Le Brexit priverait le Royaume-Uni de 14 % de son PIB

Sterling and Euros. [Images Money/Flickr]

Dans le contexte d’élections britanniques extrêmement disputées et d’un possible référendum sur l’adhésion du pays à l’UE, le groupe de réflexion Bertelsmann Stiftung tire à son tour la sonnette d’alarme. Le Royaume-Uni serait en effet la première victime d’une sortie de l’UE.

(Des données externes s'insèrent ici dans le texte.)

theorem kept_execRcRead {m : Nat} {s0 : State} (r : Req) (addr : Nat) (size : Nat) {s : State} (hm : Covers m 0x404200432) (h1 : Kept m s0 s) :
    KeptO m s0 (execRcRead r addr size s) := by
  unfold execRcRead
  repeat' first
    | with_reducible assumption
    | intro _
    | with_reducible exact hm.of rfl
    | with_reducible apply kept_execOutboundAccess
    | with_reducible apply kept_readRegister
    | with_reducible apply keptO_ite
    | with_reducible apply kept_ite
    | with_reducible apply keptO_next
    | with_reducible apply keptO_fault

theorem kept_execMemoryRead {m : Nat} {s0 : State} (r : Req) (kind : AccKind) (addr : Nat) (src : MemSrc) (upset : List (Fin 36 × Byte)) (hard : Bool) {s : State} (hm : Covers m 0x5842efc32) (h1 : Kept m s0 s) :
    KeptO m s0 (execMemoryRead r kind addr src upset hard s) := by
  unfold execMemoryRead
  repeat' first
    | with_reducible assumption
    | intro _
    | with_reducible exact hm.of rfl
    | with_reducible apply kept_deny
    | with_reducible apply kept_readRegister
    | with_reducible apply kept_execOutboundAccess
    | with_reducible apply kept_emit
    | with_reducible apply kept_readMacro
    | with_reducible apply keptO_ite
    | with_reducible apply kept_ite
    | with_reducible apply keptO_next
    | with_reducible apply keptO_fault
    | split

theorem kept_execMemoryWrite {m : Nat} {s0 : State} (r : Req) (kind : AccKind) (addr : Nat) (data : List Byte) (src : MemSrc) {s : State} (hm : Covers m 0x7fffffefffe) (h1 : Kept m s0 s) :
    KeptO m s0 (execMemoryWrite r kind addr data src s) := by
  unfold execMemoryWrite
  repeat' first
    | with_reducible assumption
    | intro _
    | with_reducible exact hm.of rfl
    | (with_reducible refine kept_upd_resv (hm.of rfl) ?_; with_reducible assumption)
    | with_reducible apply kept_deny
    | with_reducible apply kept_writeRegister
    | with_reducible apply kept_execOutboundAccess
    | with_reducible apply kept_storeTags
    | with_reducible apply kept_refuseWrite
    | with_reducible apply kept_atomic
    | with_reducible apply kept_answer
    | with_reducible apply kept_stored
    | with_reducible apply keptO_ite
    | with_reducible apply kept_ite
    | with_reducible apply keptO_next
    | with_reducible apply keptO_fault
    | split

theorem kept_boundaryEffect {m : Nat} {s0 : State} (blk : Nat) {t : State} (hm : Covers m 0x8600200682) (h1 : Kept m s0 t) :
    Kept m s0 (boundaryEffect blk t) := by
  unfold boundaryEffect
  repeat' first
    | with_reducible assumption
    | intro _
    | with_reducible exact hm.of rfl
    | with_reducible apply kept_windowOrder
    | with_reducible apply kept_merBoundary
    | with_reducible apply kept_checkThresh
    | with_reducible apply kept_setF
    | with_reducible apply kept_ite
    | with_reducible apply kept_forN

theorem kept_canBoundary {m : Nat} {s0 : State} (n : Nat) {s : State} (hm : Covers m 0xc) (h1 : Kept m s0 s) :
    Kept m s0 (canBoundary n s) := by
  unfold canBoundary
  repeat' first
    | with_reducible assumption
    | intro _
    | with_reducible exact hm.of rfl
    | with_reducible apply kept_takeLive
    | with_reducible apply kept_ite

theorem kept_boundary {m : Nat} {s0 : State} (blk : Nat) (chan : Option Nat) {s : State} (hm : Covers m 0xc62021868e) (h1 : Kept m s0 s) :
    Kept m s0 (boundary blk chan s) := by
  unfold boundary
  repeat' first
    | with_reducible assumption
    | intro _
    | with_reducible exact hm.of rfl
    | with_reducible apply kept_memBoundary
    | with_reducible apply kept_sysBoundary
    | with_reducible apply kept_canBoundary
    | with_reducible apply kept_anlBoundary
    | with_reducible apply kept_boundaryEffect
    | with_reducible apply kept_takeLive
    | with_reducible apply kept_ite
    | with_reducible apply kept_forN
    | split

L’impact d’une sortie de la Grande-Bretagne de l’UE affecterait principalement le pays lui-même, avant l’Allemagne ou le reste de l’Europe, avertit un rapport de la fondation allemande Bertelsmann Stiftung. Ce rapport, publié le 27 avril, intervient alors que le nombre de partisans du Brexit culmine au Royaume-Uni.

Un Brexit « aura des conséquences négatives à long terme sur la dynamique de croissance et la vitalité économique du pays », souligne le rapport du Bertelsmann Stiftung.

« En comparaison, l’Allemagne et le reste des États membres ne subiront que des pertes économiques limitées, assure le groupe de réflexion, qui précise pourtant que « toutes les parties impliquées seraient perdantes sur le plan économique et politique ».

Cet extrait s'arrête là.